Famously Rothko was commissioned to make the Seagram paintings for a restaurant and a hotel. He was in the end horrified by what they intended to do with the paintings, so he refused the commission. This was because Rothko thought his painting was a place for meditation. That is what connects Hsiao Chin and Rothko, although their resources are very different. Rothko is part Jewish, part American Abstract Expressionism. Hsiao Chin is part Taoist, drawing on the aesthetics of Lao Tzu, and part European modernist. What both of them try to achieve through abstraction is a way of representing spiritual states.
Of course this has a long history. Going back to Wassily Kandinsky who wrote Concerning the Spiritual in Art, the first great account of abstraction, Kandinsky was influenced by Arthur Schopenhauer, who was in turn influenced by Chinese aesthetics. Kandinsky’s book was first translated into Chinese in 1981. Everything is so mixed together.
The spiritual is now again a domain you can talk about in art—in a way that was not true twenty or 30 years ago when it was slightly embarrassing. Rothko and Hsiao Chin both share that commitment to the spiritual, and now they feel more contemporary than they did fifteen years ago.
As you mentioned, Hsiao Chin was in search of a visual language that can express spiritual concepts. What was the role of his cross-cultural experiences and spirituality in his art?
During a recent interview with Xu Bing in London, he told me it was only when he got to America did he truly understand the extraordinarily rich cultural resources that Chinese culture offered him. Similarly, Hsiao Chin, like many artists, had to leave home in order to recognize the richness of the culture he had left. What happened to Hsiao Chin is this: he arrives in Milan, and it is then that he reconnects with Lao Tzu, marking an important personal moment. It’s interesting to note that Hsiao Chin was baptized by a protestant grandfather. He’s got Christian/Western cultural resources as well as Chinese cultural resources.
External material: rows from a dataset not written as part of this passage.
-- ==== Sys2Proof/Machine/Entries.lean ====
section
/-! DEFINITION. The checks of a package that concern one entry alone (R182 and the chapters it names, R402 step 2). -/

namespace Sys2Proof.Machine

open Sys2Proof.Config

/-- The first check of a list that fails. -/
def firstBad : List (Bool × Status) → Option Status
  | [] => none
  | (b, st) :: t => if b then some st else firstBad t

/-! ### Pattern and panel sets (R165 to R167, R170, R182) -/

def pointOk (n : Nat) : Bool := decide (n ≤ 5)

/-- The slots of a stitch with their classes: 0 matrix, 1 needle, 2 row, 3 mover. -/
def slotsOf (st : Stitch) : List (Nat × Slot) :=
  st.mslots.map (fun x => (0, x)) ++ st.nslots.map (fun x => (1, x)) ++ st.rslots.map (fun x => (2, x)) ++ st.vslots.map (fun x => (3, x))

/-- The highest opcode of a class (R166). -/
def topOp (cls : Nat) : Nat :=
  match cls with
  | 0 => 2 | 1 => 1 | 2 => 11 | _ => 8

def slotWords (b : List Byte) : List Nat := (List.range 28).map (fun n => wordAt b (16 + 4 * n))

/-- What BAD_STITCH refuses in a stitch at address a (R182). -/
def badStitch (h : PkgHeader) (a : Nat) (b : List Byte) (st : Stitch) : Bool :=
  let nextBad := decide (h.nstitch ≤ a + 1)
  decide (4 < st.flow) || !(pointOk st.point)
    || (slotsOf st).any (fun x => decide (topOp x.1 < x.2.op))
    || (slotWords b).any (fun w => fieldOf w 26 6 == 0 && w != 0)
    || (st.point == 0 && st.gp != 0)
    || ((st.flow == 1 || st.flow == 2) && decide (h.nstitch ≤ st.arg))
    || ((st.flow == 0 || st.flow == 2 || st.flow == 3) && nextBad)
    || (st.flow == 4 && st.point != 5)
    || (h.nmicro == 0 && (st.microOp == 1 || st.microOp == 2))

/-- A stitch alone (R182). -/
def stitchFault (h : PkgHeader) (a : Nat) (b : List Byte) : Option Status :=
  let st := readStitch b
  let live := (slotsOf st).filter (fun x => x.2.op != 0)
  firstBad [
    (!(rsvOk [fullWord, 0x1FFFFF, 0xFFFF, 0] (b.take 16)) || (slotWords b).any (fun w => fieldOf w 26 6 != 0 && w % 4 != 0), .badReserved),
    (badStitch h a b st, .badStitch),
    (live.any (fun x => decide (h.npset ≤ x.2.pset) || decide (h.ndesc ≤ x.2.desc)), .tableOverflow)]

/-- The heads of the rotation groups, each with its number of phases, scanning from entry i (R170). -/
def groupHeads : Nat → List PanelSet → Nat → List (Nat × Nat)
  | _, [], _ => []
  | i, e :: t, skip =>
    if skip = 0 then (i, e.phases + 1) :: groupHeads (i + 1) t e.phases else groupHeads (i + 1) t (skip - 1)

/-- The entries that are members of a group other than its head (R170). -/
def groupMembers (ps : List PanelSet) : List Nat :=
  (groupHeads 0 ps 0).flatMap (fun h => (List.range (h.2 - 1)).map (fun k => h.1 + 1 + k))

/-- A panel set alone: the member has every panel, so only a group that overruns the table is left (R25, R182). -/
def panelSetFault (h : PkgHeader) (heads : List (Nat × Nat)) (i : Nat) (b : List Byte) : Option Status :=
  firstBad [
    (!(rsvOk [fullWord, fullWord, fullWord, fullWord, fullWord, fullWord, fullWord, fullWord, 0xF] b), .badReserved),
    (decide (2 ^ panels ≤ (readPanelSet b).mask) || heads.any (fun e => e.1 == i && decide (h.npset < i + e.2)), .badPanelSet)]

/-! ### Descriptors (R171, R229, R250, R361) -/

/-- The bits that each KIND defines, word by word (R171, R229, R250, R361). -/
def descMasks (kind : Nat) : List Nat :=
  let f := fullWord
  match kind with
  | 0 => [0xF]
  | 1 => [0x7FFFFFFF, f, f, f, f, f, f, f, f, 0x1FFFFFF, f, f, f, f]
  | 2 => [0x7F, 0x3FFF3FFF, 0x3FFF, 0x7FFFF, 0x1FFF, 0xFFFF, 0x7FFFFFF]
  | 3 => [0x3F, 0x3FFF3FFF, 0x1FF]
  | 4 => [0xFFFF, 0xFFFFF, 0x1FFFFF, 0x1FFFFF, f, f, f, f, 0xFFFFF, 0x1FFFFF, f, 0xFF]
  | 5 => [0x1FFF, 0x7FFF7FFF, 0x7FFF7FFF]
  | 6 => [0x3F, f, f, f, f, f, f, f]
  | 7 => [0x3FFFF, f, f, f, f, f]
  | 8 => [0x7FFFF, f, f, 0xFFFF, f, f, f, f, 0xFF, f, f]
  | 9 => [0xFFFFFF, f, 0x1FF, f]
  | _ => [f, f, f, f, f, f, f, f, f, f, f, f, f, f, f, f]

/-- The descriptors that a descriptor names (R171). -/
def refsOf : Desc → List Nat
  | .product d => [d.a, d.b, d.c]
  | .fold d => [d.src, d.dst]
  | .bind d => d.binds.filterMap id
  | _ => []

/-- Fields of a TENSOR outside their range (R39, R43, R171). -/
def badTensor (t : TensorDesc) : Bool :=
  t.span == 3 || (t.kout != 0 && t.fmt != .l4) || (t.ext.drop (t.axes + 1)).any (fun e => e != 0)
    || (fmtNarrow t.fmt && decide (t.axes < t.caxis)) || (t.kout == 0 && (t.storeBase != 0 || t.indexBase != 0))
    || t.spoolBytes % 64 != 0

/-- Fields of a PRODUCT outside their range (R63, R80, R171). -/
def badProduct (d : ProductDesc) : Bool :=
  !(countIn d.mT 128) || !(countIn d.nT 128) || !(countIn d.sliceRuns 4096) || !(countIn d.rowSplit 256)
    || !(countIn d.colSplit 256) || !(countIn d.kSplit 256)

/-- Fields of a ROW outside their range (R110). -/
def badRow (d : RowDesc) : Bool := !(countIn d.rowLen 0x100000) || !(countIn d.sliceElems 0x100000)

/-- Fields of a STREAM outside their range (R250). -/
def badStream (d : StreamDesc) : Bool :=
  if d.emit then d.len % 64 != 0
  else d.slotBytes == 0 || d.slotBytes % 0x10000 != 0 || d.records == 0 || d.recordBytes % 64 != 0
    || decide (d.slotBytes < d.records * d.recordBytes) || decide (d.slots ≤ d.ahead)

/-- A field of a descriptor outside its range (R182: BAD_DESCRIPTOR). -/
def badField : Desc → Bool
  | .tensor t => badTensor t
  | .product d => badProduct d
  | .fold d => d.path == 3 || !(countIn d.split 256)
  | .row d => badRow d
  | .move d => d.len % 64 != 0
  | .coll d => decide (3 < d.op)
  | .stream d => badStream d
  | .note d => !([0, 64, 128, 192, 256].contains d.len)
  | _ => false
In his paintings during the ’60s, he is often mixing Chinese brushstrokes with what I would call “Western colors” — high-toned colors, perhaps derived from Fauvism.
Hsiao Chin brings those together to reconcile both East and West in general terms and in painterly terms. The paintings are always trying to reconcile yin and yang, light and dark, weak and strong. They represent the equilibrium underlying the world, according to Lao Tzu. Take for example Hsiao Chin’s The Power of the Light, which is a great painting. It is a mix of circles and rhombuses, and in terms of Chinese culture, the circle represents the sky and the square (related to the rhombus) is the earth. All the time, Hsiao Chin is trying to find symbols and a painterly language that would provide balance, hold in tension yin and yang.
Hsiao Chin is often described as the only Chinese artist to establish a modern European art movement, often with the emphasis on "Chinese." Is it at all instructional to focus on an artist’s identity or origin?
It is better to think beyond those terms. Traditionally, art history and even the markets have wanted to divide the world into what I call “Either / Or.” Is Rothko European or American? We are beginning to see that Hsiao Chin is a very important member of a group who aren’t “Either / Or” but are in fact “Not-Only, But-Also.” In that sense, he is not only Chinese, he is not only European, but he is also forging a new language out of both resources.
Once we begin to look at art historically, a lot of modern artists do not fit well into the “Either / Or” category. The next display at Tate Britain is of Kim Lim, a sculptor who was born in Singapore and worked in Britain. Zao Wou-Ki: is he French or is he Chinese? Richard Lin is another example. Twenty or maybe even ten years ago, I could have bought Richard Lin’s works for 500 pounds because nobody wanted his work. Now auction houses are selling his work for serious sums of money, showing an interest in the “Not-Only, But-Also” kinds of artists. The most famous English ceramicist of all time, Bernard Leach, was born in Hong Kong and studied in Japan, but he is regarded as a deeply English artist. Maybe he is not. Maybe he is “Not-Only, But-Also.”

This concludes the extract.